Are you guys practicing out here? “Yea.”

I have the field from 3:30-5:30. “Uh, yea, us too. But I’m not the coach. I’ll call him and see what’s up.”

OK, great. I don’t need the whole field, if you want to share. “We have JV and Varsity.”

Oh. OK, I’ll call my person, too.

Shit. Please tell me that I’m not on the grass field below the turf field. That patch of grass without ANY lines. I call Terry. Hey, Terry, I’m at the field. Are we on the turf field???…Or the grass field? “The grass field.” My heart sinks. And now I have to move all my cones and set them up somewhere else. I have no time for this. I thank Terry then hang up, rush to collect my cones and head down to the stupid grass field.

My soul is crushed. It would be different if I hadn’t thought that the beautiful turf field was ours to practice on. It would be different if I hadn’t been dreaming about our practices on that field. But I had. And now I’m down here, looking up at those stupid boys kicking around a soccer ball on turf, as if you need a turf field to play soccer. It’s ridiculous. (The boys aren’t stupid and it’s not their fault. I’m just having a moment.)

The grass is bumpy and thick. It’s not the worst field I’ve ever played on, but did I mention there are no lines?!? Do you know how difficult it is to set up drills and stations without any lines? It’s very difficult, and very time consuming.

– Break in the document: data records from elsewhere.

/-! ### The billing state kept in SR09 (R394, R594; the layout inside pages 72 to 79 is the model's own, log 39) -/

def BillPoint.empty (_ : Nat) : BillPoint := ⟨0, none, [], none, false, none, false, false, 0, 0, 0, none, false⟩
def State.bill (s : State) (i : Nat) : BillPoint := Sparse.get BillPoint.empty s.bil.points i
def State.setBill (s : State) (i : Nat) (b : BillPoint) : State :=
  { s with bil := { s.bil with points := Sparse.set BillPoint.empty s.bil.points i b } }

/-- Region word `w` of the state of point `i`, which stands on two pages. -/
def billWord (i w : Nat) : Nat := 64 * (72 + 2 * i) + w

def wordOf (n : Nat) : Word := BitVec.ofNat 32 n

/-- The words kept for point `i`: LASTTOT, BASE, TR0 to TR7, MD0 to MD8, flags, the sub-interval in progress, SNAPIDX, LASTB and the ends of
the publications missed. -/
def State.billWords (s : State) (i : Nat) : List Word :=
  let b := s.bill i
  let two (n : Nat) : List Word := [wordOf n, wordOf (n / 2 ^ 32)]
  let sub : List Word := match b.cur with
    | none => [0, 0, 0, 0, 0, 0, 0]
    | some c =>
      let t := (c.endAt % 2 ^ 64).toNat
      let q := (c.q % 2 ^ 96).toNat
      [wordOf (1 + 2 * c.cset.toNat + 4 * c.gap.toNat + 8 * c.outage.toNat + 16 * c.tariff)] ++ two t ++ two q ++
        [wordOf (q / 2 ^ 64), wordOf c.ticks]
  two b.last ++ (List.range 2).map (fun w => s.rd (BIL_MP_BASE.addr i + w)) ++
    (List.range 16).map (fun w => s.rd (BIL_MP_TR.addr i 0 + w)) ++ (List.range 27).map (fun w => s.rd (BIL_MP_MD.addr i 0 + w)) ++
    [wordOf (b.cset.toNat + 2 * b.fault.toNat + 4 * (b.qty % 4) + 16 * (b.kind % 4) + 64 * b.missed.isSome.toNat + 65536 * b.ver)] ++
    sub ++ [s.rd (BIL_MP_SNAPIDX.addr i), s.rd BIL_LASTB.addr, s.rd BIL_LASTB_H.addr] ++
    two (b.missed.getD (0, 0)).1 ++ two (b.missed.getD (0, 0)).2

/-- Point `i` is taken over from its recalled page (R336): the registers, LASTTOT, the sub-interval in progress and the publications missed;
what has been asked of it since the start stands. -/
def State.loadBill (s : State) (i : Nat) : State :=
  let w (k : Nat) : Word := s.sramWord (regionWord 9 (billWord i k))
  let n (k : Nat) : Nat := (w k).toNat
  let two (k : Nat) : Nat := n k + 2 ^ 32 * n (k + 1)
  let s := (List.range 18).foldl (fun s k => s.wr (if k < 2 then BIL_MP_BASE.addr i + k else BIL_MP_TR.addr i 0 + k - 2) (w (2 + k))) s
  let s := (List.range 27).foldl (fun s k => s.wr (BIL_MP_MD.addr i 0 + k) (w (20 + k))) s
  let s := s.wr (BIL_MP_SNAPIDX.addr i) (w 55)
  let s := if i = 0 then (s.wr BIL_LASTB.addr (w 56)).wr BIL_LASTB_H.addr (w 57) else s
  let f := n 48
  let t : Int := two 49
  let q : Int := two 51 + 2 ^ 64 * n 53
  let cur : Option SubInterval := if f % 2 = 0 then none else
    some ⟨if t < 2 ^ 63 then t else t - 2 ^ 64, if q < 2 ^ 95 then q else q - 2 ^ 96, n 54, f / 16 % 8,
          f.testBit 1, f.testBit 2, true⟩
  let b := s.bill i
  let missed := if (n 47).testBit 6 then some (two 58, (b.missed.getD (two 60, two 60)).2) else b.missed
  s.setBill i { b with last := two 0, cur := cur, cset := b.cset || (n 47).testBit 0, fault := (n 47).testBit 1,
                       ver := n 47 / 65536, qty := n 47 / 4 % 4, kind := n 47 / 16 % 4, missed := missed }

/-- The pulse input counts, on the second page of point 0: what a start has counted so far is added to them (R594). -/
def State.loadInputs (s : State) : State :=
  (List.range 4).foldl (fun s k => s.wr (LOC_PI_CNT.addr k) (s.rd (LOC_PI_CNT.addr k) + s.sramWord (regionWord 9 (billWord 0 (64 + k))))) s

/-- The billing state that page `p` of SR09 holds is taken over, where it has content (R335, R336, R394). -/
def State.recallBill (s : State) (p : Nat) : State :=
  let k := p - (regionFirst 9 + 72)
  if regionFirst 9 + 72 ≤ p ∧ k < 8 ∧ s.pageOutcome p < 5 then
    if k = 1 then s.loadInputs else if k % 2 = 0 then s.loadBill (k / 2) else s
  else s

/-- The most severe outcome among a region's pages, in the order LOST, CUT, BACK, FORWARD, CLEAN, EMPTY (R158). -/
def State.regionOutcome (s : State) (n : Nat) : Nat :=
  let os := (regionPageList n).map s.pageOutcome
  (([5, 4, 3, 2, 1].find? (fun c => os.contains c)).getD 6)

/-- A region whose last page has been recalled reports its outcome in SYS_RECALLn, and raises RECALL_FWD, RECALL_BACK, RECALL_CUT or
RECALL_LOST once (R158); these sources are numbered as the outcomes are. -/
def State.reportRegion (s : State) (n : Nat) : State :=
  let f : Fd := ⟨SYS_RECALL.addr (n / 8), n % 8 * 4 + 3, n % 8 * 4⟩
  if s.get f = 0 then
    let o := s.regionOutcome n
    (s.put f o).raiseIf (decide (2 ≤ o) && decide (o ≤ 5)) o
  else s

/-- The recall of page `p` (R157, R159, R420): a page with content is copied into the shadow SRAM, and a page of SR01 or SR04
is placed in the live fields that it backs. A page whose outcome is LOST or EMPTY is refilled from the live fields and dirty
in those two regions, and is 0 and clean in every other. -/
def State.recallPage (s : State) (p : Nat) : State :=
  let s := { s with boot := { s.boot with unrecalled := s.boot.unrecalled.filter (· != p) } }
  let n := pageRegion p
  let o := s.pageOutcome p
  let slots := (pageSlots p).filter (fun x => s.powered x.1)
  let s :=
    if o = 5 ∨ o = 6 then
      if n = 1 ∨ n = 4 then
        (slots.foldl (fun s x => s.sramSetWord x.2 (s.rd x.1 &&& stagedMask x.1)) s).markDirty p
      else { s with sto := { s.sto with sram := Memory.setBytes s.sto.sram (256 * p) (List.replicate 256 0) } }
    else
      let s := s.loadPage p
      slots.foldl (fun s x => s.wrStaged x.1 (s.sramWord x.2)) s
  let s := (s.recallTable p).recallBill p
  if (regionPageList n).all (fun q => !s.boot.unrecalled.contains q) then (s.put (STO_REG_STAT.RECALLED n) 1).reportRegion n else s

/-- A page that is used before its background recall is recalled out of order (R159). -/
def State.needPage (s : State) (p : Nat) : State := if s.boot.unrecalled.contains p then s.recallPage p else s

/-- A table register is written, its page recalled first, and the page follows it. -/
def State.wrTable (s : State) (a : Nat) (f : Word → Word) : State :=
  match tableSlot a with
  | none =>
    if inCandTable a then
      let s := s.needPage (candPage a)
      (s.wr a (f (s.rd a))).markDirty (candPage a)
    else s
  | some (n, k) =>
    let s := s.needPage (regionFirst n + k / 64)
    let s := s.wr a (f (s.rd a))
    s.sramSetWord (regionWord n k) (s.rd a &&& tableMask a)

/-- A field of a table register is written. -/
def State.putTable (s : State) (f : Fd) (v : Nat) : State := s.wrTable f.addr (fun w => f.into w v)

/-- Every page of region `n` has been recalled, those that were not in ascending order (R159). -/
def State.needRegion (s : State) (n : Nat) : State := (regionPageList n).foldl State.needPage s

/-- STC writes the live staged fields of word `a` into its slot (R392). -/
def State.backWord (s : State) (a : Nat) : State :=
  (s.needPage (slotAddr a / 256)).sramSetWord (slotAddr a) (s.rd a &&& stagedMask a)

/-! ### Requests (R396) -/

/-- A store of region `n` is requested; it merges with a request already there. -/
def State.requestStore (s : State) (n : Nat) : State :=
  s.put STO_STAT.PENDING ((s.get STO_STAT.PENDING) ||| 2 ^ n)

/-! ### Spares and exhausted regions (R402, R403) -/

/-- A cause of the legal alarm holds (R357): 0 CTREND, 1 LOGFULL, 2 CTRLOST, 3 ROMFAIL, 4 LEGALZERO, 5 a sealed region with
no spare page left. Each new cause sets its bit and raises LEGAL_ALARM. -/
def State.legalAlarm (s : State) (cause : Nat) : State :=
  let a := s.get SEA_STAT.ACAUSE
  if a.testBit cause then s
  else
    let a := a + 2 ^ cause
    ((s.put SEA_STAT.ACAUSE a).put SEA_STAT.ALARM 1).raiseWith Ev.LEGAL_ALARM [BitVec.ofNat 32 a]

def State.exhaust (s : State) (n : Nat) : State :=
  if s.sto.exhausted.contains n then s
  else
    let s := { s with sto := { s.sto with exhausted := s.sto.exhausted ++ [n] } }
    let s := (s.put (STO_REG_STAT.END n) 1).raise (Ev.REGION_END n)
    if regionSealed n then s.legalAlarm 5 else s

/-- The next free spare of the pool that serves page `p`, and the state with it taken, if the pool has one. The sealed
pool stands on physical pages 512 to 527 and the open pool on 528 to 543. -/
def State.takeSpare (s : State) (p : Nat) : Option (Nat × State) :=
  if regionSealed (pageRegion p) then
    if s.sto.sealedUsed < 16 then
      let s1 := { s with sto := { s.sto with sealedUsed := s.sto.sealedUsed + 1 } }
      some (512 + s.sto.sealedUsed, s1.put STO_SPARE.SEALFREE (15 - s.sto.sealedUsed))
    else none
  else
    if s.sto.openUsed < 16 then
      let s1 := { s with sto := { s.sto with openUsed := s.sto.openUsed + 1 } }
      some (528 + s.sto.openUsed, s1.put STO_SPARE.OPENFREE (15 - s.sto.openUsed))
    else none

/-- Free spares of the pool of page `p`. -/
def State.spareFree (s : State) (p : Nat) : Nat :=
  if regionSealed (pageRegion p) then 16 - s.sto.sealedUsed else 16 - s.sto.openUsed

/-! ### The journal and the page buffer in the vault (R398, Table STO-4) -/

def State.vaultWord (s : State) (off : Nat) : Word := Memory.word s.vault (4 * off)
def State.setVaultWord (s : State) (off : Nat) (w : Word) : State := { s with vault := Memory.setWord s.vault (4 * off) w }
def State.setVaultNat (s : State) (off v : Nat) : State := s.setVaultWord off (BitVec.ofNat 32 v)

/-- The map of a command's pages as 16 words. -/
def pageMap (ps : List Nat) (k : Nat) : Nat := (ps.filter (fun p => p / 32 == k)).foldl (fun m p => m ||| 2 ^ (p % 32)) 0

Some of the girls start to arrive and I don’t even remember if I say hi to them, I’m so stressed out, trying to set up the field. I also have like, 14 cones. That is not a joke. This will not do. I make myself a note: Buy cones.

Coach Seymour arrives and introduces herself. She is way too calm and mellow for my state of being right now. (I will quickly learn to be incredibly grateful for her demeanor. Because I am always a total spaz.) I don’t remember practice. It’s a blur. But I get through it. Tomorrow will be better. It has to be better.

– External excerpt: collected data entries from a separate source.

/-- The medium of an enabled metering point at a publication (R278 to R282); `theta` is its medium temperature of the same
epoch. Without one there is no candidate. -/
def State.classify (s : State) (v : Nat → Word) (i : Nat) (theta : Option Int) : State :=
  let mask := vget v (FLO_PATHS.MASK i)
  let cs := (enabledPaths s.pod v).filterMap (fun p =>
    if mask.testBit p && s.get (ARV_SOS.SOS p) != 0 then some (s.get (ARV_SOS.SOS p)) else none)
  let csos := if cs.isEmpty then 0 else (roundDiv (cs.foldl (· + ·) 0 : Nat) cs.length).toNat
  let s := s.put (MED_MP0.SOS i) csos
  if cs.isEmpty then s.raise Ev.SOS_NONE
  else match theta with
    | none => s
    | some th =>
      let cand := ((List.range 16).find? (entryMatches v th csos)).getD 16
      let s := s.put (MED_MP1.CAND i) (if cand = 16 then 0 else cand)
      let kind3 := decide (cand < 16) && vget v (MED_TAB0.KIND cand) == 3
      let s := if kind3 then
          let (x, s) := match hydrogenX v cand th csos with
            | some x => (x, s)
            | none => let (w, s) := s.fresh; (mkRat w.toInt 1, s)
          let h2 := (clampI 0 300 (roundQ x)).toNat
          let out := decide (x < -15) || decide (315 < x)
          ((s.put (MED_MP1.H2 i) h2).putB (MED_MP1.H2OUT i) out).raiseIf out Ev.H2_RANGE
        else s
      let band := if kind3 then hydrogenBand (s.get (MED_MP1.H2 i)) else 0
      let cls := if s.on (MED_MP1.UNKNOWN i) then 16 else s.get (MED_MP1.CLASS i)
      let s := if kind3 && decide (cls < 16) && vget v (MED_TAB0.KIND cls) == 3 then
          s.hydrogenAlarm v i cls (s.get (MED_MP1.H2 i))
        else s.setPoint i { s.point i with h2Above := 0, h2Below := 0 }
      let h := s.point i
      let s := if h.fresh then s.takeClass v i cand band
        else if cand = cls && band = h.band then (s.setPoint i { h with candidate := none }).put (MED_MP1.RUN i) 0
        else
          let run := if h.candidate = some (cand, band) then s.get (MED_MP1.RUN i) + 1 else 1
          if vget v MED_CFG.HYST ≤ run then s.takeClass v i cand band
          else (s.setPoint i { h with candidate := some (cand, band) }).put (MED_MP1.RUN i) run
      s.keepMedium i

/-- The arrival side of a publication: forward shots without a mirror finish, the learned templates are rebuilt from 16
accepted shots (R263), and the speeds of sound stand. -/
def State.publishArrival (s : State) (e : Epoch) : State :=
  let s := (s.arv.waiting.filter (fun h => h.shot.epoch == e.id)).foldl (fun s h => s.finishAlone e h.shot) s
  let e := (s.epoch e.id).getD e
  (List.range (pathCount s.pod)).foldl (fun s p =>
    let t := s.template p
    let s := if t.recent.length = 16 && e.events.any (fun v => v.members.any (fun m => m.path == p)) then
        s.setTemplate p { t with learned := t.recent } else s
    s.pathSpeed e p) s

end Sys2Proof.Machine
end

With 23 girls and a part-time assistant coach and no lines on my field, I feel like my head is going to explode sometimes. Every day, I spend almost an hour before practice setting up the field. Some days, we’ll be practicing, and I look up at the turf field and realize that the soccer team already left, or maybe they were never here to begin with. I quickly yell to the girls that we’re moving to the turf, but now I have to set up all the cones again, AND, the girls have to carry the cage all the way up to the turf. I mean, practice is only 90 minutes long. It’s exhausting trying to get anything accomplished sometimes.

I text and call Sarah and Courtney often for advice, help, or a vent session. It feels good when I’m struggling with something to know that I’m not alone. West Deptford is an established, great program (if I do say so, myself), and Court and Sarah face some of the same issues that I do.

Besides being stressed out and frazzled, my God, does it feel right on this field. I was playing for a little while in California, but it was such a commute and we only played on Sundays. When I started picking up Sunday shifts every week at the bar, I told myself that the field hockey part of my life was just over. I really didn’t think there was going to be a way for it to come back into the picture, because I thought I would never leave California. I also thought that acting meant more to me than field hockey.

Now here I am, back on the east coast, living in Charlotte, North Carolina, coaching a high school team. Summer has been amazing and too short. I want to hang on to the warm mornings and warm nights as long as possible. I’m not ready for the Fall, but I’m definitely excited for it – it’s been six years since I’ve had a proper Fall. Bring on the crisp weather and vibrant colors, field hockey and football, and all things pumpkin.